The capsular polysaccharide (CPS) represents an important virulence factor for most encapsulated streptococci, including GBS, and has been related to the bacterial disease clinical manifestations and invasiveness (34). Therefore, it is considered as one of the main targets in the investigation for development of an effective and safe GBS vaccine (18). Previous studies showed that the serotype distribution of GBS varies in different geographical regions and ethnic origin of pregnant women (18, 35). Nevertheless, there were no reports of GBS seretypes available in Vietnam. The present study aims to report the distribution of GBS serotypes among healthy pregnant women at 35–37 weeks of gestation in NgheAn province, Vietnam, using multiplex PCR.

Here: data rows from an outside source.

-- ==== Sys2Proof/Machine/Aes.lean ====
section
/-! DEFINITION. AES-128 (FIPS 197) and its CMAC (RFC 4493), for the site key's check value (R555) and the tags of frames (R554). Both are standards the spec
names and does not repeat (log 45). -/

namespace Sys2Proof.Machine

open Sys2Proof

/-- The S-box of FIPS 197. -/
def aesSbox : List Nat :=
  [0x63, 0x7C, 0x77, 0x7B, 0xF2, 0x6B, 0x6F, 0xC5, 0x30, 0x01, 0x67, 0x2B, 0xFE, 0xD7, 0xAB, 0x76] ++
  [0xCA, 0x82, 0xC9, 0x7D, 0xFA, 0x59, 0x47, 0xF0, 0xAD, 0xD4, 0xA2, 0xAF, 0x9C, 0xA4, 0x72, 0xC0] ++
  [0xB7, 0xFD, 0x93, 0x26, 0x36, 0x3F, 0xF7, 0xCC, 0x34, 0xA5, 0xE5, 0xF1, 0x71, 0xD8, 0x31, 0x15] ++
  [0x04, 0xC7, 0x23, 0xC3, 0x18, 0x96, 0x05, 0x9A, 0x07, 0x12, 0x80, 0xE2, 0xEB, 0x27, 0xB2, 0x75] ++
  [0x09, 0x83, 0x2C, 0x1A, 0x1B, 0x6E, 0x5A, 0xA0, 0x52, 0x3B, 0xD6, 0xB3, 0x29, 0xE3, 0x2F, 0x84] ++
  [0x53, 0xD1, 0x00, 0xED, 0x20, 0xFC, 0xB1, 0x5B, 0x6A, 0xCB, 0xBE, 0x39, 0x4A, 0x4C, 0x58, 0xCF] ++
  [0xD0, 0xEF, 0xAA, 0xFB, 0x43, 0x4D, 0x33, 0x85, 0x45, 0xF9, 0x02, 0x7F, 0x50, 0x3C, 0x9F, 0xA8] ++
  [0x51, 0xA3, 0x40, 0x8F, 0x92, 0x9D, 0x38, 0xF5, 0xBC, 0xB6, 0xDA, 0x21, 0x10, 0xFF, 0xF3, 0xD2] ++
  [0xCD, 0x0C, 0x13, 0xEC, 0x5F, 0x97, 0x44, 0x17, 0xC4, 0xA7, 0x7E, 0x3D, 0x64, 0x5D, 0x19, 0x73] ++
  [0x60, 0x81, 0x4F, 0xDC, 0x22, 0x2A, 0x90, 0x88, 0x46, 0xEE, 0xB8, 0x14, 0xDE, 0x5E, 0x0B, 0xDB] ++
  [0xE0, 0x32, 0x3A, 0x0A, 0x49, 0x06, 0x24, 0x5C, 0xC2, 0xD3, 0xAC, 0x62, 0x91, 0x95, 0xE4, 0x79] ++
  [0xE7, 0xC8, 0x37, 0x6D, 0x8D, 0xD5, 0x4E, 0xA9, 0x6C, 0x56, 0xF4, 0xEA, 0x65, 0x7A, 0xAE, 0x08] ++
  [0xBA, 0x78, 0x25, 0x2E, 0x1C, 0xA6, 0xB4, 0xC6, 0xE8, 0xDD, 0x74, 0x1F, 0x4B, 0xBD, 0x8B, 0x8A] ++
  [0x70, 0x3E, 0xB5, 0x66, 0x48, 0x03, 0xF6, 0x0E, 0x61, 0x35, 0x57, 0xB9, 0x86, 0xC1, 0x1D, 0x9E] ++
  [0xE1, 0xF8, 0x98, 0x11, 0x69, 0xD9, 0x8E, 0x94, 0x9B, 0x1E, 0x87, 0xE9, 0xCE, 0x55, 0x28, 0xDF] ++
  [0x8C, 0xA1, 0x89, 0x0D, 0xBF, 0xE6, 0x42, 0x68, 0x41, 0x99, 0x2D, 0x0F, 0xB0, 0x54, 0xBB, 0x16]

/-- Multiplication by x in GF(2^8). -/
def aesXtime (a : Nat) : Nat := if a < 128 then 2 * a else (2 * a - 256) ^^^ 0x1B

def aesSub (a : Nat) : Nat := aesSbox.getD a 0

def xorAll (a b : List Nat) : List Nat := List.zipWith (fun x y => x ^^^ y) a b

/-- The next round key from a round key and its constant. -/
def aesNextKey (k : List Nat) (rcon : Nat) : List Nat :=
  let g := fun i => k.getD i 0
  let t := [aesSub (g 13) ^^^ rcon, aesSub (g 14), aesSub (g 15), aesSub (g 12)]
  let w0 := xorAll (k.take 4) t
  let w1 := xorAll ((k.drop 4).take 4) w0
  let w2 := xorAll ((k.drop 8).take 4) w1
  let w3 := xorAll ((k.drop 12).take 4) w2
  w0 ++ w1 ++ w2 ++ w3

/-- SubBytes and ShiftRows on the 16 bytes in column order. -/
def aesSubShift (s : List Nat) : List Nat :=
  [0, 5, 10, 15, 4, 9, 14, 3, 8, 13, 2, 7, 12, 1, 6, 11].map (fun i => aesSub (s.getD i 0))

/-- MixColumns on one column. -/
def aesMixColumn (c : List Nat) : List Nat :=
  let g := fun i => c.getD (i % 4) 0
  (List.range 4).map (fun i => aesXtime (g i) ^^^ (aesXtime (g (i + 1)) ^^^ g (i + 1)) ^^^ g (i + 2) ^^^ g (i + 3))

def aesMix (s : List Nat) : List Nat :=
  aesMixColumn (s.take 4) ++ aesMixColumn ((s.drop 4).take 4) ++ aesMixColumn ((s.drop 8).take 4) ++ aesMixColumn (s.drop 12)

/-- The nine middle rounds and the last. -/
def aesRounds : List Nat → List Nat → List Nat → List Nat
  | [], _, s => s
  | [r], k, s => xorAll (aesSubShift s) (aesNextKey k r)
  | r :: rs, k, s =>
    let k1 := aesNextKey k r
    aesRounds rs k1 (xorAll (aesMix (aesSubShift s)) k1)

/-- AES-128 of a 16-byte block. -/
def aes128 (key block : List Nat) : List Nat :=
  aesRounds [0x01, 0x02, 0x04, 0x08, 0x10, 0x20, 0x40, 0x80, 0x1B, 0x36] key (xorAll block key)

/-- Doubling in GF(2^128), for the subkeys of RFC 4493. -/
def cmacDouble (l : List Nat) : List Nat :=
  let x := l.foldl (fun a b => a * 256 + b) 0
  let y := if x < 2 ^ 127 then 2 * x else (2 * x - 2 ^ 128) ^^^ 0x87
  (List.range 16).map (fun i => y / 256 ^ (15 - i) % 256)

/-- The AES-CMAC of 16 zero bytes: one whole block under the first subkey. -/
def cmacOfZeros (key : List Nat) : List Nat :=
  aes128 key (cmacDouble (aes128 key (List.replicate 16 0)))

/-- The blocks of a message before its last one through the cipher, then the last one under its subkey (RFC 4493). -/
def cmacFrom (key k1 : List Nat) : Nat → List Nat → List Nat → List Nat
  | 0, x, m =>
    let last := if m.length = 16 then xorAll m k1 else xorAll ((m ++ [0x80] ++ List.replicate 15 0).take 16) (cmacDouble k1)
    aes128 key (xorAll last x)
  | n + 1, x, m => cmacFrom key k1 n (aes128 key (xorAll (m.take 16) x)) (m.drop 16)

/-- The AES-CMAC of a message of octets. -/
def cmac (key m : List Nat) : List Nat :=
  cmacFrom key (cmacDouble (aes128 key (List.replicate 16 0))) ((m.length + 15) / 16 - 1) (List.replicate 16 0) m

end Sys2Proof.Machine
end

Identification of GBS serotypes in clinical laboratory is becoming increasingly important since it is one of the most important virulence factors and antigenic determinant. In a systematic review or meta-analysis, Madrid et al. (2017) indicated that serotypes Ia, Ib, II, III and V account for 97% of invasive isolates in all geographical regions (36). Owing to its importance in GBS pathogenesis, capsular types is considered to be the prime vaccine candidate for development of a vaccine against GBS infections (17, 37). Our study detected GBS serotypes I–III and V–VII among pregnant women in Nghe An province but not IV, VIII and IX. The most common serotypes in this study were III accounting for 39.13% of 69 GBS infections in pregnant women, followed by V (n = 22, 31.89%), while serotypes Ia, Ib, II, VI and VII were represented in lower percentages, ranging from 1.45 to 11.59%. Notably, serotype VI has a relatively high prevalence (11.59%). These results of our study were slightly different from reports from around the world. Serotypes Ia and VI are the most prevalent among pregnant women in Malaysia (38, 39), while serotypes III predominate in China (16). According to Whitney et al. (2004), serotype V was most common among strains from Bangkok, Thailand accounting for 45.8% of strains from that site (40). Serotypes Ia, Ib, III and V are usually the most common in the United States, Europe (25). Serotype VI was also reported as a common colonizing serotype in women in Egypt and Taiwan (41, 35). Serotype II is common in Namibia and South Africa and is consistently higher in comparison to other areas (6). In Ghana, serotypes VII and IX are the most commonly isolated from pregnant women (42). The reasons for such varying prevalence of GBS serotypes might be explained the investigation of different geographical locations, source of the bacterial isolates, profile of the population being studied and period of time in these studies (6, 15, 43). Besides those, previous studies have shown that the distribution of GBS serotypes not only differs from one country to another but also between provinces within the same country, with changes in prevalence over time (18). Therefore, additional investigations should be made to clarify the prevalence and serotypes of group B Streptococcus in Vietnam.

CONCLUSION

The findings of this study indicated that prevalence of GBS colonization in pregnant women in Nghe An province is 9.20% and comparable to rates observed among countries within the same region. The most prevalent serotypes were serotypes III and V. The high frequency of serotype VI was a notable feature of the strains from pregnant women in Vietnam.